Новая институциональная экономика с ее опорой на принцип методологического индивидуализма лежит в основе процедуры понимания в теории цифровой экономики и человеческого фактора, и многообразных культурных аспектов. В этом сила такого подхода, но и его слабость. В чем сила – достаточно понятно, поскольку названная школа экономической теории укрепляется, имеет объективные основания для расширения, привлекая не только принадлежащих к кругу кабинетных ученых сторонников, но и принимающих масштабные решения политиков. Выразителем силы институционального подхода стал сборник статей под редакцией Л. Харрисона и С. Хантингтона «Культура имеет значение», вызвавший в свое время широкий отклик научной общественности. Задавшись вопросом, каким образом ценности способствуют общественному прогрессу, авторы, среди которых крупные теоретики современного мира, например Ф. Фукуяма, отвечают, что это возможно путем трансформации культуры с помощью политических или иных инструментов [Культура… 2002]. Самюэль Хантингтон предисловие к сборнику символически назвал «Культуры – это серьезно» [Там же: 9], и в целом по развиваемым идеям сборник надо бы назвать «Культура имеет решающее значение». Характерно, что в статьях сборника есть культурные мотивы Латинской Америки, Восточной Азии, где речь идет об «азиатских ценностях» и т. д.

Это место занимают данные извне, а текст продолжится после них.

-- ==== Sys2Proof/Machine/Arithmetic.lean ====
section
/-! DEFINITION. The arithmetic handlers: ADD of the base machine (41_arithmetic.md) and SUB of EXT_ALU (R105). A handler runs after
the pointer's advance and never touches it (R73, R96). -/

namespace Sys2Proof.Machine

/-- ADD rX, rY (R85): the sum modulo 256 into x[X], then the carry into x[15]. -/
def execAdd (x y : RegIx) (s : State) : Host.Outcome State Fault Refusal :=
  let o := s.operands x y
  .next ((s.writeResult x (BitVec.ofNat 8 o.sum)).writeFlag o.carry)

/-- SUB rX, rY (R105): the difference modulo 256, computed as (a + 256 - b) mod 256, into x[X], then the flag of SUB_FLAG into
x[15]. PRESUMED by the spec itself: "[from general knowledge, not in source]" (log entry 3). -/
def execSub (x y : RegIx) (s : State) : Host.Outcome State Fault Refusal :=
  let o := s.operands x y
  .next ((s.writeResult x (BitVec.ofNat 8 (o.a.toNat + 256 - o.b.toNat))).writeFlag (o.subFlag s.params.subFlag))

end Sys2Proof.Machine
end

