-- ==== Sys2Proof/Machine/Instances.lean ====
section
/-! DEFINITION. Several cores side by side, each with its own state (R29, R47, R135): a transaction names the core it goes to. -/

namespace Sys2Proof.Machine

/-- A transaction with core number `i` of a list of sessions. -/
def transactAt (i : Nat) (t : Transaction) (cores : List Session) : Host.Outcome (List Session) Fault Refusal :=
  match cores[i]? with
  | none => .refused (.noSuchCore i)
  | some s =>
    match transact t s with
    | .next s' => .next (cores.set i s')
    | .fault r => .fault r
    | .refused r => .refused r

end Sys2Proof.Machine
end

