/-- Loading words at an address, before the first Step, puts each word's high byte at the lower address, leaves every other byte and
every other piece of state alone, and makes each word what a fetch at its address reads (R34, R152). -/
def Obligations.LoadedImageIsFetched : Prop :=
  ∀ (s : Session) (a : Nat) (ws : List Word), s.started = false → s.core.mem.wf = true → a + 2 * ws.length ≤ 4096 →
    ∃ m, transactAll (loadMoves a ws) s = .next { s with core := { s.core with mem := m } } ∧ m.wf = true ∧
      (∀ b, b < a ∨ a + 2 * ws.length ≤ b → Memory.byteAt m b = Memory.byteAt s.core.mem b) ∧
      ∀ (k : Nat) (w : Word), ws[k]? = some w → readInstruction m (BitVec.ofNat 16 (a + 2 * k)) = .word w

/-- The boot sequence reaches a state with the launch premises of rule R161, whatever the session was before: RUNNING, no fault, the image
in place and zero elsewhere, the pointer as set, every preloaded register at the last value preloaded into it and the others 0.
LP_NOTHING_IN_FLIGHT and LP_HOST_QUIET are not clauses of it: the first holds of every state, and the second is about the host
during the run. That the first Step has not been taken yet is the session's phase, which is the model's (log entry 6). -/
def Obligations.BootMeetsLaunchPremises : Prop :=
  ∀ (s : Session) (a : Nat) (ws : List Word) (p : Word) (regs : List (RegIx × Byte)), a + 2 * ws.length ≤ 4096 →
    ∃ s', transactAll (bootMoves a ws p (regs.map fun r => (r.1.toNat, r.2))) s = .next s' ∧ s'.started = false ∧
      s'.core.LpRunning ∧ s'.core.LpNoFault ∧ s'.core.LpImage a ws ∧ s'.core.LpZeroElsewhere a ws.length ∧
      s'.core.LpIp p.toNat ∧ s'.core.LpRegs (fun i => regs.foldl (fun v r => if i = r.1 then r.2 else v) 0) ∧ s'.Consistent

/-- A transaction with one core leaves every other core as it was (R29, R47, R135). -/
def Obligations.CoresShareNoState : Prop :=
  ∀ (i : Nat) (tr : Transaction) (cores cores' : List Session), transactAt i tr cores = .next cores' →
    cores'.length = cores.length ∧ (∀ j, j ≠ i → cores'[j]? = cores[j]?) ∧
    ∃ s s', cores[i]? = some s ∧ cores'[i]? = some s' ∧ transact tr s = .next s'
end

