-- ==== Sys2Proof/Laws/Host.lean ====
section
/-! SUPPORT. The host's transactions: what each answers before the first Step, and that Step and Run always answer a next state. -/

namespace Sys2Proof.Machine

/-- A run always answers a next state. -/
theorem runFor_next (k : Nat) (s : State) : ∃ t, runFor k s = .next t := by
  induction k generalizing s with
  | zero => exact ⟨s, rfl⟩
  | succ k ih =>
    by_cases h : s.status = .running
    · obtain ⟨t, ht, -⟩ := step_cases s
      rw [runFor_succ_running h ht]
      exact ih t
    · exact ⟨s, runFor_ended h⟩

/-- What every step keeps, a run keeps: the induction over a run, said once. -/
theorem runFor_induction {P : State → Prop} (hstep : ∀ s t, s.status = .running → P s → step s = .next t → P t) (k : Nat) {s t : State}
    (hs : P s) (h : runFor k s = .next t) : P t := by
  induction k generalizing s with
  | zero => cases h; exact hs
  | succ k ih =>
    by_cases hr : s.status = .running
    · obtain ⟨u, hu, -⟩ := step_cases s
      rw [runFor_succ_running hr hu] at h
      exact ih (hstep s u hr hs hu) h
    · rw [runFor_ended hr] at h
      cases h; exact hs

theorem transact_reset (s : Session) :
    transact .reset s = .next { core := State.resetUnder s.core.params, started := false } := rfl

theorem transact_step (s : Session) {t : State} (h : step s.core = .next t) :
    transact .step s = .next { core := t, started := true } := by
  simp only [transact, Session.take, h]

theorem transact_run (s : Session) {t : State} (h : run s.core = .next t) :
    transact .run s = .next { core := t, started := true } := by
  simp only [transact, Session.take, h]

/-- HostWriteMem in range, before the first Step. -/
theorem transact_writeMem {s : Session} {a : Nat} (v : Byte) (hs : s.started = false) (ha : a < 4096) :
    transact (.writeMem a v) s = .next { s with core := { s.core with mem := Memory.store s.core.mem a v } } := by
  have hb : a < Config.memSize := ha
  have hw : memWrite s.core.mem a [v] = .ok (Memory.store s.core.mem a v) := by
    simp only [memWrite, List.length_singleton]
    rw [if_pos (by omega)]
    rfl
  simp only [transact, Session.hostWrite, hs, hostWriteMem, if_pos hb, hw]
  rfl

/-- HostWriteReg in range, before the first Step. -/
theorem transact_writeReg {s : Session} (i : RegIx) (v : Byte) (hs : s.started = false) :
    transact (.writeReg i.toNat v) s = .next { s with core := s.core.setReg i v } := by
  simp only [transact, Session.hostWrite, hs, hostWriteReg, regIndex_eq_some.mpr rfl]
  rfl

/-- HostSetIP, before the first Step. -/
theorem transact_setIp {s : Session} (p : Word) (hs : s.started = false) :
    transact (.setIp p) s = .next { s with core := { s.core with ip := p } } := by
  simp only [transact, Session.hostWrite, hs, hostSetIp]
  rfl

/-- Any host write after the first Step is refused. -/
theorem hostWrite_started {s : Session} (f : State → Host.Outcome State Fault Refusal) (hs : s.started = true) :
    s.hostWrite f = .refused .hostWriteDuringRun := by
  simp only [Session.hostWrite, hs, if_true]

/-- Transactions in two parts. -/
theorem transactAll_append {ts us : List Transaction} {s s' : Session} (h : transactAll ts s = .next s') :
    transactAll (ts ++ us) s = transactAll us s' := by
  induction ts generalizing s with
  | nil => cases h; rfl
  | cons t ts ih =>
    rw [transactAll] at h
    rw [List.cons_append, transactAll]
    cases hu : transact t s with
    | next u => rw [hu] at h; exact ih h
    | fault r => rw [hu] at h; cases h
    | refused r => rw [hu] at h; cases h

theorem transactAll_cons {t : Transaction} {ts : List Transaction} {s s' : Session} (h : transact t s = .next s') :
    transactAll (t :: ts) s = transactAll ts s' := by
  rw [transactAll, h]

end Sys2Proof.Machine
end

В чем же слабость? Она видится в том, что школа новой институциональной экономики исходит преимущественно из западной системы ценностей. Культура в целом предстает здесь в конечном счете (даже когда говорится о неевропейских странах) в европоцентристской модели, с ориентацией на ее единство и глобальное значение для мира. Человек нередко предстает достаточно ограниченным и минимизирующим свои интеллектуальные усилия, а еще и корыстным, готовым для достижения своих интересов к лукавству. Под лукавством (или вероломством) новая институциональная экономика видит более всего возможность нарушения контрактов, но общий тон рассуждений понятен, и он очень напоминает тейлоризм 1920-х гг. с его представлением о рабочем как о существе от природы ленивом и стремящемся получать много, ничего не делая.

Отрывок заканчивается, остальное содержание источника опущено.